EXERCISE INSTRUCTIONS – Would you output the entries below only from the line containing "theorem bndClear_only (s" through the line containing "(memNext_only _ _ _ _).after (by decide) ?_", exactly as they stand and with both ends included?

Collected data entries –
-- ==== Sys2Proof/Laws/OnlyFabricStep.lean ====
section
/-! SUPPORT. Sys2Proof/Laws/OnlyFabricStep.lean: what the operations of Machine/FabricStep.lean leave alone (Laws/Only.lean): one lemma each. -/

set_option linter.unusedTactic false
set_option linter.tactic.unusedName false
set_option linter.unusedVariables false
set_option linter.unreachableTactic false

namespace Sys2Proof.Machine

theorem residueError_only (s : State) (sl : ℕ) (fail : Bool) :
    Only 136705 s (State.residueError s sl fail) := by
  unfold State.residueError
  repeat' first
    | (with_reducible first
        | exact Only.refl
        | refine Only.when _ _ (fun _ => ?_) ?_
        | refine (leafEvent_only _ _ _ _).after (by decide) ?_)

theorem portSr_only (t : State) (s : State) (m : ℕ) (i : ℕ) (c : PortCfg) :
    Only 8 t (State.portSr t s m i c) := by
  unfold State.portSr
  repeat' first
    | ((fail_if_no_progress extract_lets +onlyGivenNames x); clear_value x)
    | (with_reducible first
        | exact Only.refl
        | refine (setFab_only _ _).after (by decide) ?_
        | refine Only.ite ?_ ?_)

theorem memNext_only (t : State) (s0 : State) (e : Edge) (c : MemCfg) :
    Only 136713 t (State.memNext t s0 e c) := by
  unfold State.memNext
  repeat' first
    | ((fail_if_no_progress extract_lets +onlyGivenNames x); refine Only.letElim (x := x) ?_ (fun _ => ?_); (on_goal 1 => unfold x); (on_goal 2 => clear_value x))
    | ((fail_if_no_progress extract_lets +onlyGivenNames x); (fail_if_success (have := fun y => x y)); (fail_if_success (have : CRes := x)); (fail_if_success (have : Security := x)); (fail_if_success (have : Hbm := x)); (fail_if_success (have : Option State := x)); clear_value x)
    | ((fail_if_no_progress extract_lets +onlyGivenNames x); (try unfold x); clear x)
    | (with_reducible first
        | exact Only.refl
        | assumption
        | refine (setFab_only _ _).after (by decide) ?_
        | refine Only.when _ _ (fun _ => ?_) ?_
        | refine (memEdge_only _ _ _ _ _).after (by decide) ?_
        | refine (portSr_only _ _ _ _ _).after (by decide) ?_
        | refine Only.ite ?_ ?_)

theorem bndClear_only (s : State) (n : ℕ) :
    Only 8 s (State.bndClear s n) := by
  unfold State.bndClear
  repeat' first
    | ((fail_if_no_progress extract_lets +onlyGivenNames x); (fail_if_success (have := fun y => x y)); (fail_if_success (have : CRes := x)); (fail_if_success (have : Security := x)); (fail_if_success (have : Hbm := x)); (fail_if_success (have : Option State := x)); clear_value x)
    | ((fail_if_no_progress extract_lets +onlyGivenNames x); (try unfold x); clear x)
    | (with_reducible first
        | exact Only.refl
        | refine (setFab_only _ _).after (by decide) ?_)

theorem fabricEdge_only (s : State) (e : Edge) :
    Only 136713 s (State.fabricEdge s e) := by
  unfold State.fabricEdge
  repeat' first
    | ((fail_if_no_progress extract_lets +onlyGivenNames x); refine Only.letElim (x := x) ?_ (fun _ => ?_); (on_goal 1 => unfold x); (on_goal 2 => clear_value x))
    | ((fail_if_no_progress extract_lets +onlyGivenNames x); clear_value x)
    | (with_reducible first
        | exact Only.refl
        | assumption
        | refine Only.each _ _ (fun _ _ => ?_) ?_
        | refine (memNext_only _ _ _ _).after (by decide) ?_
        | refine (setFab_only _ _).after (by decide) ?_
        | refine (residueError_only _ _ _).after (by decide) ?_
        | refine (bndClear_only _ _).after (by decide) ?_)

end Sys2Proof.Machine
end

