-- ==== Sys2Proof/Laws/OnlySettle.lean ====
section
/-! SUPPORT. Sys2Proof/Laws/OnlySettle.lean: what the operations of Machine/Settle.lean leave alone (Laws/Only.lean): one lemma each. -/

set_option linter.unusedTactic false
set_option linter.tactic.unusedName false
set_option linter.unusedVariables false
set_option linter.unreachableTactic false

namespace Sys2Proof.Machine

theorem slotsClear_only (s : State) :
    Only 262144 s (State.slotsClear s) := by
  unfold State.slotsClear
  repeat' first
    | ((fail_if_no_progress extract_lets +onlyGivenNames x); (try unfold x); clear x)
    | (with_reducible first
        | exact Only.refl
        | refine (setSec_only _ _ (by exact Fuses.Grows.refl _)).after (by decide) ?_)

theorem alarmAct_only (s : State) :
    Only 995257 s (State.alarmAct s) := by
  unfold State.alarmAct
  repeat' first
    | ((fail_if_no_progress extract_lets +onlyGivenNames x); refine Only.letElim (x := x) ?_ (fun _ => ?_); (on_goal 1 => unfold x); (on_goal 2 => clear_value x))
    | ((fail_if_no_progress extract_lets +onlyGivenNames x); (try unfold x); clear x)
    | (with_reducible first
        | exact Only.refl
        | assumption
        | refine (slotsClear_only _).after (by decide) ?_
        | refine (keyClear_only _).after (by decide) ?_
        | refine (setSec_only _ _ (by exact Fuses.Grows.refl _)).after (by decide) ?_
        | refine (xferEnd_only _ _).after (by decide) ?_
        | refine (capSpoil_only _).after (by decide) ?_
        | refine (cfgStop_only _ _).after (by decide) ?_
        | refine (reelBreak_only _ _).after (by decide) ?_
        | refine (wake_only _ _).after (by decide) ?_
        | refine (stopNow_only _).after (by decide) ?_
        | refine (put_only _ _ _).after (by decide) ?_
        | refine (detach_only _).after (by decide) ?_
        | refine Only.ite ?_ ?_)

theorem settle_only (s : State) :
    Only 995257 s (State.settle s) := by
  unfold State.settle
  repeat' first
    | (with_reducible first
        | exact Only.refl
        | refine (wakeCheck_only _).after (by decide) ?_
        | refine (alarmAct_only _).after (by decide) ?_
        | refine Only.ite ?_ ?_)

end Sys2Proof.Machine
end

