-- ==== Sys2Proof/Laws/OnlyConfig.lean ====
section
/-! SUPPORT. Sys2Proof/Laws/OnlyConfig.lean: what the operations of Machine/Config.lean leave alone (Laws/Only.lean): one lemma each. -/

set_option linter.unusedTactic false
set_option linter.tactic.unusedName false
set_option linter.unusedVariables false
set_option linter.unreachableTactic false

namespace Sys2Proof.Machine

theorem streamIn_only (s : State) (l : Load) :
    Only 400897 s (State.streamIn s l) := by
  unfold State.streamIn
  repeat' first
    | ((fail_if_no_progress extract_lets +onlyGivenNames x); clear_value x)
    | (with_reducible first
        | exact Only.refl
        | refine (storePut_only _ _ _ _).after (by decide) ?_
        | refine Only.ite ?_ ?_)

theorem stagingOk_only (s : State) :
    Only 1 s (State.stagingOk s) := by
  unfold State.stagingOk
  repeat' first
    | (with_reducible first
        | exact Only.refl
        | refine (put_only _ _ _).after (by decide) ?_)

theorem bayLoading_only (s : State) (k : ℕ) :
    Only 9 s (State.bayLoading s k) := by
  unfold State.bayLoading
  repeat' first
    | (with_reducible first
        | exact Only.refl
        | refine (setBay_only _ _ _).after (by decide) ?_
        | refine (claimsFree_only _ _).after (by decide) ?_
        | refine Only.ite ?_ ?_)

theorem partialGo_only (s : State) (l : Load) (x : Sec) (plain : ℕ) :
    Only 394793 s (State.partialGo s l x plain) := by
  unfold State.partialGo
  repeat' first
    | ((fail_if_no_progress extract_lets +onlyGivenNames x); refine Only.letElim (x := x) ?_ (fun _ => ?_); (on_goal 1 => unfold x); (on_goal 2 => clear_value x))
    | ((fail_if_no_progress extract_lets +onlyGivenNames x); clear_value x)
    | (with_reducible first
        | exact Only.refl
        | assumption
        | refine (stagingOk_only _).after (by decide) ?_
        | refine (bayLoading_only _ _).after (by decide) ?_
        | refine (put_only _ _ _).after (by decide) ?_
        | refine (setCfg_only _ _).after (by decide) ?_
        | refine (cfgFail_only _ _ _ _).after (by decide) ?_
        | refine Only.ite ?_ ?_)

theorem tablesNext_only (s : State) (l : Load) :
    Only 132641 s (State.tablesNext s l) := by
  unfold State.tablesNext
  repeat' first
    | ((fail_if_no_progress extract_lets +onlyGivenNames x); clear_value x)
    | (with_reducible first
        | exact Only.refl
        | refine (cfgDone_only _).after (by decide) ?_
        | refine (put_only _ _ _).after (by decide) ?_
        | refine (setCfg_only _ _).after (by decide) ?_)
    | split

theorem tablesGo_only (s : State) (l : Load) (secs : List (Sec × ℕ)) :
    Only 394785 s (State.tablesGo s l secs) := by
  unfold State.tablesGo
  repeat' first
    | ((fail_if_no_progress extract_lets +onlyGivenNames x); refine Only.letElim (x := x) ?_ (fun _ => ?_); (on_goal 1 => unfold x); (on_goal 2 => clear_value x))
    | (with_reducible first
        | exact Only.refl
        | assumption
        | refine (cfgFail_only _ _ _ _).after (by decide) ?_
        | refine (stagingOk_only _).after (by decide) ?_
        | refine (tablesNext_only _ _).after (by decide) ?_
        | refine Only.ite ?_ ?_)

theorem loadSecs_only (s : State) (l : Load) (h : ℕ) :
    Only 409257 s (State.loadSecs s l h) := by
  unfold State.loadSecs
  repeat' first
    | ((fail_if_no_progress extract_lets +onlyGivenNames x); refine Only.letElim (x := x.1) ?_ (fun _ => ?_); (on_goal 1 => unfold x); (on_goal 2 => clear_value x))
    | ((fail_if_no_progress extract_lets +onlyGivenNames x); clear_value x)
    | (with_reducible first
        | exact Only.refl
        | assumption
        | refine (fetchAll_only _ _ _ _).after (by decide) ?_
        | refine (cfgFail_only _ _ _ _).after (by decide) ?_
        | refine (partialGo_only _ _ _ _).after (by decide) ?_
        | refine (cfgDone_only _).after (by decide) ?_
        | refine Only.each _ _ (fun _ _ => ?_) ?_
        | refine (stagingOk_only _).after (by decide) ?_
        | refine (fwApply_only _ _ _).after (by decide) ?_
        | refine (tablesGo_only _ _ _).after (by decide) ?_
        | refine Only.ite ?_ ?_)
    | split

theorem loadTake_only (s : State) (l : Load) : Only 409257 s (s.loadTake l) := by
  have h1 := (streamIn_only s l).mono (by decide : _ &&& 409257 = _)
  have hg := fun t => (loadGo_only t).mono (by decide : _ &&& 409257 = _)
  have hf := fun a b c => (loadFetch_only (s.streamIn l) a b c).mono (by decide : _ &&& 409257 = _)
  have hc := fun t a b c => (cfgFail_only t a b c).mono (by decide : _ &&& 409257 = _)
  unfold State.loadTake
  dsimp only
  split
  · exact h1.trans (hg _)
  · split
    · rename_i e; exact h1.trans ((hf _ _ _).of_eq e)
    · rename_i e; exact (h1.trans ((hf _ _ _).of_eq e)).trans (hc _ _ _ _)
    · rename_i e
      have h2 := h1.trans ((hf _ _ _).of_eq e)
      split
      · exact h2.trans (hc _ _ _ _)
      · split
        · exact (h2.trans ((put_only _ _ _).after (by decide) ((setCfg_only _ _).mono (by decide)))).trans (hg _)
        · exact h2.trans ((loadSecs_only _ _ _).mono (by decide))

theorem loadFeed_only (s : State) (img : Image) :
    Only 442025 s (State.loadFeed s img) := by
  unfold State.loadFeed
  repeat' first
    | ((fail_if_no_progress extract_lets +onlyGivenNames x); refine Only.letElim (x := x) ?_ (fun _ => ?_); (on_goal 1 => unfold x); (on_goal 2 => clear_value x))
    | ((fail_if_no_progress extract_lets +onlyGivenNames x); clear_value x)
    | (with_reducible first
        | exact Only.refl
        | assumption
        | refine (cfgFail_only _ _ _ _).after (by decide) ?_
        | refine (setCfg_only _ _).after (by decide) ?_
        | refine (loadTake_only _ _).after (by decide) ?_
        | refine (setScan_only _ _).after (by decide) ?_
        | refine Only.ite ?_ ?_)
    | split

theorem loadStart_only (s : State) (op : ℕ) (src : ℕ) (auto : Bool) (img : Image) :
    Only 966313 s (State.loadStart s op src auto img) := by
  unfold State.loadStart
  repeat' first
    | ((fail_if_no_progress extract_lets +onlyGivenNames x); refine Only.letElim (x := x.1) ?_ (fun _ => ?_); (on_goal 1 => unfold x); (on_goal 2 => clear_value x))
    | (with_reducible first
        | exact Only.refl
        | assumption
        | refine (loadFeed_only _ _).after (by decide) ?_
        | refine (loadGoes_only _ _ _ _).after (by decide) ?_
        | refine Only.ite ?_ ?_)

theorem execFullLoad_only (src : ℕ) (auto : Bool) (img : Image) (s : State) :
    ∀ t', execFullLoad src auto img s = .next t' → Only 1032121 s t' := by
  intro t' h
  unfold execFullLoad at h
  injection h with h
  subst h
  repeat' first
    | (with_reducible first
        | exact Only.refl
        | refine (settle_only _).after (by decide) ?_
        | refine (loadStart_only _ _ _ _ _).after (by decide) ?_)

theorem execPartialLoad_only (src : ℕ) (img : Image) (s : State) :
    ∀ t', execPartialLoad src img s = .next t' → Only 1032121 s t' := by
  intro t' h
  unfold execPartialLoad at h
  injection h with h
  subst h
  repeat' first
    | (with_reducible first
        | exact Only.refl
        | refine (settle_only _).after (by decide) ?_
        | refine (loadStart_only _ _ _ _ _).after (by decide) ?_)

theorem execFirmwareLoad_only (src : ℕ) (img : Image) (s : State) :
    ∀ t', execFirmwareLoad src img s = .next t' → Only 1032121 s t' := by
  intro t' h
  unfold execFirmwareLoad at h
  injection h with h
  subst h
  repeat' first
    | (with_reducible first
        | exact Only.refl
        | refine (settle_only _).after (by decide) ?_
        | refine (loadStart_only _ _ _ _ _).after (by decide) ?_)

theorem execTablesLoad_only (src : ℕ) (img : Image) (s : State) :
    ∀ t', execTablesLoad src img s = .next t' → Only 1032121 s t' := by
  intro t' h
  unfold execTablesLoad at h
  injection h with h
  subst h
  repeat' first
    | (with_reducible first
        | exact Only.refl
        | refine (settle_only _).after (by decide) ?_
        | refine (loadStart_only _ _ _ _ _).after (by decide) ?_)

theorem bayLoaded_only (s : State) (k : ℕ) :
    Only 33 s (State.bayLoaded s k) := by
  unfold State.bayLoaded
  repeat' first
    | ((fail_if_no_progress extract_lets +onlyGivenNames x); refine Only.letElim (x := x) ?_ (fun _ => ?_); (on_goal 1 => unfold x); (on_goal 2 => clear_value x))
    | ((fail_if_no_progress extract_lets +onlyGivenNames x); clear_value x)
    | (with_reducible first
        | exact Only.refl
        | assumption
        | refine (setBay_only _ _ _).after (by decide) ?_
        | refine (setCfg_only _ _).after (by decide) ?_)

theorem frameUpsets_only (s : State) (up : List (ℕ × ℕ)) :
    Only 8 s (State.frameUpsets s up) := by
  unfold State.frameUpsets
  repeat' first
    | ((fail_if_no_progress extract_lets +onlyGivenNames x); clear_value x)
    | (with_reducible first
        | exact Only.refl
        | refine Only.each _ _ (fun _ _ => ?_) ?_
        | refine (setFab_only _ _).after (by decide) ?_)

theorem blankBay_only (s : State) (k : ℕ) :
    Only 400937 s (State.blankBay s k) := by
  unfold State.blankBay
  repeat' first
    | ((fail_if_no_progress extract_lets +onlyGivenNames x); refine Only.letElim (x := x) ?_ (fun _ => ?_); (on_goal 1 => unfold x); (on_goal 2 => clear_value x))
    | ((fail_if_no_progress extract_lets +onlyGivenNames x); clear_value x)
    | (with_reducible first
        | exact Only.refl
        | assumption
        | refine (setFab_only _ _).after (by decide) ?_
        | refine (claimsFree_only _ _).after (by decide) ?_
        | refine (bayDeclare_only _ _).after (by decide) ?_
        | refine (storePut_only _ _ _ _).after (by decide) ?_
        | refine (bayLoaded_only _ _).after (by decide) ?_
        | refine (setCfg_only _ _).after (by decide) ?_
        | refine (cfgDone_only _).after (by decide) ?_
        | refine (put_only _ _ _).after (by decide) ?_)

theorem execBlank_only (s : State) :
    ∀ t', execBlank s = .next t' → Only 999353 s t' := by
  intro t' h
  unfold execBlank at h
  injection h with h
  subst h
  repeat' first
    | ((fail_if_no_progress extract_lets +onlyGivenNames x); clear_value x)
    | (with_reducible first
        | exact Only.refl
        | refine (cfgRefuse_only _ _).after (by decide) ?_
        | refine (blankBay_only _ _).after (by decide) ?_
        | refine (settle_only _).after (by decide) ?_
        | refine (put_only _ _ _).after (by decide) ?_
        | refine (setCfg_only _ _).after (by decide) ?_
        | refine Only.ite ?_ ?_)
    | split

theorem execCfgStart_only (s : State) :
    ∀ t', execCfgStart s = .next t' → Only 995257 s t' := by
  intro t' h
  unfold execCfgStart at h
  injection h with h
  subst h
  repeat' first
    | (with_reducible first
        | exact Only.refl
        | refine (cfgRefuse_only _ _).after (by decide) ?_
        | refine (settle_only _).after (by decide) ?_
        | refine (startUp_only _).after (by decide) ?_
        | refine Only.ite ?_ ?_)

theorem execStartUpStep_only (s : State) :
    ∀ t', execStartUpStep s = .next t' → Only 656937 s t' := by
  intro t' h
  unfold execStartUpStep at h
  injection h with h
  subst h
  repeat' first
    | ((fail_if_no_progress extract_lets +onlyGivenNames x); clear_value x)
    | (with_reducible first
        | exact Only.refl
        | refine (setCfg_only _ _).after (by decide) ?_
        | refine (setFab_only _ _).after (by decide) ?_
        | refine (tetSend1_only _ _).after (by decide) ?_
        | refine (tetSend0_only _).after (by decide) ?_
        | refine (cfgDone_only _).after (by decide) ?_
        | refine (put_only _ _ _).after (by decide) ?_)
    | split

SOLUTION FOR THIS PROBLEM –
theorem bndClear_only (s : State) (n : ℕ) :
    Only 8 s (State.bndClear s n) := by
  unfold State.bndClear
  repeat' first
    | ((fail_if_no_progress extract_lets +onlyGivenNames x); (fail_if_success (have := fun y => x y)); (fail_if_success (have : CRes := x)); (fail_if_success (have : Security := x)); (fail_if_success (have : Hbm := x)); (fail_if_success (have : Option State := x)); clear_value x)
    | ((fail_if_no_progress extract_lets +onlyGivenNames x); (try unfold x); clear x)
    | (with_reducible first
        | exact Only.refl
        | refine (setFab_only _ _).after (by decide) ?_)

theorem fabricEdge_only (s : State) (e : Edge) :
    Only 136713 s (State.fabricEdge s e) := by
  unfold State.fabricEdge
  repeat' first
    | ((fail_if_no_progress extract_lets +onlyGivenNames x); refine Only.letElim (x := x) ?_ (fun _ => ?_); (on_goal 1 => unfold x); (on_goal 2 => clear_value x))
    | ((fail_if_no_progress extract_lets +onlyGivenNames x); clear_value x)
    | (with_reducible first
        | exact Only.refl
        | assumption
        | refine Only.each _ _ (fun _ _ => ?_) ?_
        | refine (memNext_only _ _ _ _).after (by decide) ?_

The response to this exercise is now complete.